Segment Start: WORKING DATA
-- ==== Sys2Proof/Machine/Mgmt.lean ====
section
/-! DEFINITION. Attestation over the DOE mailbox (R513, R514) and the management port (R509, R534, R543). The messages have the
layout of DMTF SPDM 1.2. -/

namespace Sys2Proof.Machine

/-! ### SPDM messages -/

/-- The byte of a message at a place, 0 beyond its end. -/
def msgByte (m : List Byte) (i : Nat) : Nat := imgNat m i 1

def spdmHead (version code p1 p2 : Nat) : List Byte := leBytes 1 version ++ leBytes 1 code ++ leBytes 1 p1 ++ leBytes 1 p2

/-- An ERROR response. PRESUMED: log entry 25. -/
def spdmError (code : Nat) : List Byte := spdmHead 0x12 0x7F code 0

/-- Error codes. -/
abbrev SpdmErr.invalidRequest : Nat := 0x01
abbrev SpdmErr.unexpectedRequest : Nat := 0x04
abbrev SpdmErr.unspecified : Nat := 0x05
abbrev SpdmErr.versionMismatch : Nat := 0x41

/-- Does the module answer over DOE: powered, outside PERST# and with the link up? -/
def State.doeReady (s : State) : Bool := s.reachable && s.regs.get Reg.HIF_DEV_STATUS_RATE != 0

/-- Answer a request of SPDM 1.2 whose code is `code`, at least `len` bytes long, once the connection has come to `stage`. -/
def State.onSpdm (s : State) (request : List Byte) (code len stage : Nat) (f : State → State) : State :=
  if s.doeReady = false then s
  else if msgByte request 1 ≠ code ∨ request.length < len then s.emit (.doe (spdmError SpdmErr.invalidRequest))
  else if msgByte request 0 ≠ 0x12 then s.emit (.doe (spdmError SpdmErr.versionMismatch))
  else if s.boot.spdm < stage then s.emit (.doe (spdmError SpdmErr.unexpectedRequest))
  else f s

/-! ### The connection -/

/-- VERSION: one entry, 1.2. A GET_VERSION starts the connection anew. -/
def versionResponse : List Byte := spdmHead 0x10 0x04 0 0 ++ leBytes 1 0 ++ leBytes 1 1 ++ leBytes 2 0x1200

/-- GET_VERSION (R514): An SPDM GET_VERSION request is answered over DOE. PRESUMED: log entry 25. -/
def execGetVersion (request : List Byte) (s : State) : Host.Outcome State Fault Refusal :=
  .next (
    if s.doeReady = false then s
    else if msgByte request 0 ≠ 0x10 ∨ msgByte request 1 ≠ 0x84 ∨ request.length < 4 then
      s.emit (.doe (spdmError SpdmErr.invalidRequest))
    else ({ s with boot := { s.boot with
      spdm := 1
      vca := request ++ versionResponse
      certs := []
      measured := [] } }).emit (.doe versionResponse))

/-- CAPABILITIES: CERT_CAP, CHAL_CAP and MEAS_CAP with signature. PRESUMED: log entry 25. -/
def capabilitiesResponse : List Byte :=
  spdmHead 0x12 0x61 0 0 ++ leBytes 1 0 ++ leBytes 1 (Config.spdmParam 0) ++ leBytes 2 0 ++ leBytes 4 0x16 ++
    leBytes 4 (Config.spdmParam 1) ++ leBytes 4 (Config.spdmParam 2)

/-- Go on with the connection: the exchange joins the messages that signatures cover. -/
def State.connect (s : State) (stage : Nat) (request response : List Byte) : State :=
  ({ s with boot := { s.boot with
    spdm := stage
    vca := s.boot.vca ++ request ++ response } }).emit (.doe response)

/-- GET_CAPABILITIES (R514): An SPDM GET_CAPABILITIES request is answered. -/
def execGetCapabilities (request : List Byte) (s : State) : Host.Outcome State Fault Refusal :=
  .next (s.onSpdm request 0xE1 20 1 fun s => s.connect 2 request capabilitiesResponse)

/-- ALGORITHMS: SM2 over P-256 and SM3, where the requester offers them. -/
def algorithmsResponse (request : List Byte) : List Byte :=
  let meas := bitOf (msgByte request 6) 0
  let asym := bitOf (imgNat request 8 4) 9
  let hash := bitOf (imgNat request 12 4) 6
  spdmHead 0x12 0x63 0 0 ++ leBytes 2 36 ++ leBytes 1 (flagBit meas 0) ++ leBytes 1 0 ++ leBytes 4 (flagBit meas 7) ++
    leBytes 4 (flagBit asym 9) ++ leBytes 4 (flagBit hash 6) ++ List.replicate 12 0 ++ leBytes 1 0 ++ leBytes 1 0 ++ leBytes 2 0

/-- NEGOTIATE_ALGORITHMS (R514): An SPDM NEGOTIATE_ALGORITHMS request selects SM2 and SM3. -/
def execNegotiateAlgorithms (request : List Byte) (s : State) : Host.Outcome State Fault Refusal :=
  .next (s.onSpdm request 0xE3 32 2 fun s => s.connect 3 request (algorithmsResponse request))

/-! ### Certificates -/

/-- The certificate chain of slot 0. -/
def State.certChain (s : State) : List Byte := Config.identityPart 2 (s.identity.getD [])

/-- An exchange about certificates. -/
def State.certExchange (s : State) (request response : List Byte) : State :=
  ({ s with boot := { s.boot with certs := s.boot.certs ++ request ++ response } }).emit (.doe response)

/-- Exactly 32 bytes. -/
def cut32 (d : List Byte) : List Byte := padTo 32 (d.take 32)

/-- An SM3 digest, 32 bytes. -/
def digest32 (m : List Byte) : List Byte := cut32 (Config.sm3 m)

/-- GET_DIGESTS (R514): An SPDM GET_DIGESTS request returns the certificate chain digest. -/
def execGetDigests (request : List Byte) (s : State) : Host.Outcome State Fault Refusal :=
  .next (s.onSpdm request 0x81 4 3 fun s => s.certExchange request (spdmHead 0x12 0x01 0 1 ++ digest32 s.certChain))

/-- The part of the chain that a GET_CERTIFICATE asks for. -/
def State.certResponse (s : State) (request : List Byte) : List Byte :=
  let offset := imgNat request 4 2
  let chain := s.certChain
  let part := (chain.drop offset).take (imgNat request 6 2)
  spdmHead 0x12 0x02 0 0 ++ leBytes 2 part.length ++ leBytes 2 (chain.length - offset - part.length) ++ part

/-- GET_CERTIFICATE (R514): An SPDM GET_CERTIFICATE request returns slot 0. -/
def execGetCertificate (request : List Byte) (s : State) : Host.Outcome State Fault Refusal :=
  .next (s.onSpdm request 0x82 8 3 fun s =>
    if msgByte request 2 % 16 ≠ 0 ∨ s.certChain.length ≤ imgNat request 4 2 then
      s.emit (.doe (spdmError SpdmErr.invalidRequest))
    else s.certExchange request (s.certResponse request))

/-! ### Measurements (Table 14.7) -/

/-- The measurement blocks that the module has: index, value type and value. -/
def State.measurements (s : State) : List (Nat × Nat × List Byte) :=
  let recs := (imgRecs s.boot.image).getD []
  [(1, 0, cut32 Config.romDigest)] ++
  (if s.boot.image = [] then [] else [(2, 3, imgDigest s.boot.image)]) ++
  (if recCount recs 5 = 0 then [] else [(3, 1, digest32 (recValue recs 5))]) ++
  [(4, 3, digest32 ((recs.filter fun x => x.type == 3).flatMap fun x => x.value)),
   (5, 0x83, leBytes 4 (s.regs.get Reg.BOOT_STATUS_COUNTER) ++ leBytes 1 (s.regs.get Reg.BOOT_STATUS_SLOT) ++
      leBytes 1 (s.regs.get Reg.BOOT_STATUS_FALLBACK) ++ leBytes 2 0),
   (6, 2, digest32 (s.identity.getD []))]

/-- A block in the DMTF measurement format. -/
def measurementBlock (x : Nat × Nat × List Byte) : List Byte :=
  leBytes 1 x.1 ++ leBytes 1 1 ++ leBytes 2 (x.2.2.length + 3) ++ leBytes 1 x.2.1 ++ leBytes 2 x.2.2.length ++ x.2.2

/-! ### Signatures (R512, R513) -/

def asciiBytes (t : String) : List Byte := t.toList.map fun c => BitVec.ofNat 8 c.toNat

/-- What an SPDM signature covers: the version prefix four times, the context, and the digest of the messages. -/
def signedMessage (context : String) (messages : List Byte) : List Byte :=
  let c := asciiBytes context
  let p := asciiBytes "dmtf-spdm-v1.2.*"
  p ++ p ++ p ++ p ++ List.replicate (36 - c.length) 0 ++ c ++ digest32 messages

/-- The device key's signature. -/
def State.sign (s : State) (context : String) (messages : List Byte) : List Byte :=
  padTo 64 ((Config.pufSign s.boot.puf s.boot.helper (signedMessage context messages)).take 64)

/-- Does the derived key match the identity? -/
def State.identified (s : State) : Bool := s.regs.flag Reg.BOOT_STATUS_IDENTITY_OK

/-- A random number of 32 bytes: no rule gives its value. -/
def State.nonce (s : State) : List Byte × State :=
  let x := s.draw
  (leBytes 32 x.1, x.2)

/-- The digest of the measurements that a CHALLENGE asks for: none, or all of them. -/
def State.measSummary (s : State) (type : Nat) : List Byte :=
  if type = 0 then [] else digest32 (s.measurements.flatMap measurementBlock)

/-- CHALLENGE_AUTH, signed. -/
def State.challengeAuth (s : State) (request : List Byte) : State :=
  let n := s.nonce
  let body := spdmHead 0x12 0x03 0 1 ++ digest32 s.certChain ++ n.1 ++ s.measSummary (msgByte request 3) ++ leBytes 2 0
  let response := body ++ s.sign "responder-challenge_auth signing" (s.boot.vca ++ s.boot.certs ++ request ++ body)
  n.2.emit (.doe response)

/-- CHALLENGE (R514): An SPDM CHALLENGE is signed with the device key, or answered with ERROR when identity failed. -/
def execChallenge (request : List Byte) (s : State) : Host.Outcome State Fault Refusal :=
  .next (s.onSpdm request 0x83 36 3 fun s =>
    if s.identified = false then s.emit (.doe (spdmError SpdmErr.unspecified))
    else if msgByte request 2 % 16 ≠ 0 ∨ (2 ≤ msgByte request 3 ∧ msgByte request 3 ≠ 0xFF) then
      s.emit (.doe (spdmError SpdmErr.invalidRequest))
    else s.challengeAuth request)

/-- MEASUREMENTS with the blocks of a GET_MEASUREMENTS; operation 0 asks for their number, 0xFF for all of them. -/
def State.measResponse (s : State) (request : List Byte) : State :=
  let op := msgByte request 3
  let all := s.measurements
  let blocks := if op = 0 then [] else if op = 0xFF then all else all.filter fun x => x.1 == op
  let rec_ := blocks.flatMap measurementBlock
  let n := s.nonce
  let body := spdmHead 0x12 0x60 (if op = 0 then all.length else 0) 0 ++ leBytes 1 blocks.length ++ leBytes 3 rec_.length ++
    rec_ ++
    n.1 ++ leBytes 2 0
  if bitOf (msgByte request 2) 0 then
    let response := body ++ s.sign "responder-measurements signing" (s.boot.vca ++ s.boot.measured ++ request ++ body)
    ({ n.2 with boot := { n.2.boot with measured := [] } }).emit (.doe response)
  else ({ n.2 with boot := { n.2.boot with measured := n.2.boot.measured ++ request ++ body } }).emit (.doe body)

/-- GET_MEASUREMENTS (R514): An SPDM GET_MEASUREMENTS request returns the measurement blocks, signed. PRESUMED: log entry 25.
-/
def execGetMeasurements (request : List Byte) (s : State) : Host.Outcome State Fault Refusal :=
  .next (s.onSpdm request 0xE0 (if bitOf (msgByte request 2) 0 then 37 else 4) 3 fun s =>
    let op := msgByte request 3
    if bitOf (msgByte request 2) 0 = true ∧ s.identified = false then s.emit (.doe (spdmError SpdmErr.unspecified))
    else if op ≠ 0 ∧ op ≠ 0xFF ∧ (s.measurements.all fun x => x.1 != op) = true then
      s.emit (.doe (spdmError SpdmErr.invalidRequest))
    else s.measResponse request)

/-! ### The management port -/

/-- What the module sends over the sideband, from its static address. -/
def State.mctpSend (s : State) (data : List Byte) : State := s.emit (.mctp (leBytes 1 (0x30 + s.fab.slotId) ++ data))

/-- In RECOVERY an image is checked and written to either device; the header stands only when every check passes. The answer holds
the REASON. -/
def execPldmFirmwareUpdate (toB : Bool) (image : List Byte) (s : State) : Host.Outcome State Fault Refusal :=
  .next (
    if s.fab.powered = false ∨ s.regs.get Reg.BOOT_STATUS_STAGE ≠ 4 then s
    else
      let reason := imageReason false s.counter image
      ({ s with boot := s.boot.setImage toB (if reason = 0 then image else []) }).mctpSend (leBytes 1 reason))

/-- The values of SAF_INPUT, SAF_INPUT_PEAK, SAF_POWER_CTL and SAF_DIE_TEMP, after the request. -/
def execPldmPlatformMonitoring (request : List Byte) (s : State) : Host.Outcome State Fault Refusal :=
  .next (
    if s.fab.powered = false then s
    else s.mctpSend (request ++ leBytes 8 (s.bar0 0x700200) ++ leBytes 8 (s.bar0 0x700208) ++ leBytes 8 (s.bar0 0x700210) ++
      leBytes 8 (s.bar0 0x700218)))

end Sys2Proof.Machine
end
Segment End: WORKING DATA
_DIRECTIONS FOR THIS TASK_: Everything from the line containing "static address. -/" through the line containing "def State.mctpSend (s" in the material above should be retyped exactly, both ends included, and nothing more.

_TASK OUTPUT_:
/-- What the module sends over the sideband, from its static address. -/
def State.mctpSend (s : State) (data : List Byte) : State := s.emit (.mctp (leBytes 1 (0x30 + s.fab.slotId) ++ data))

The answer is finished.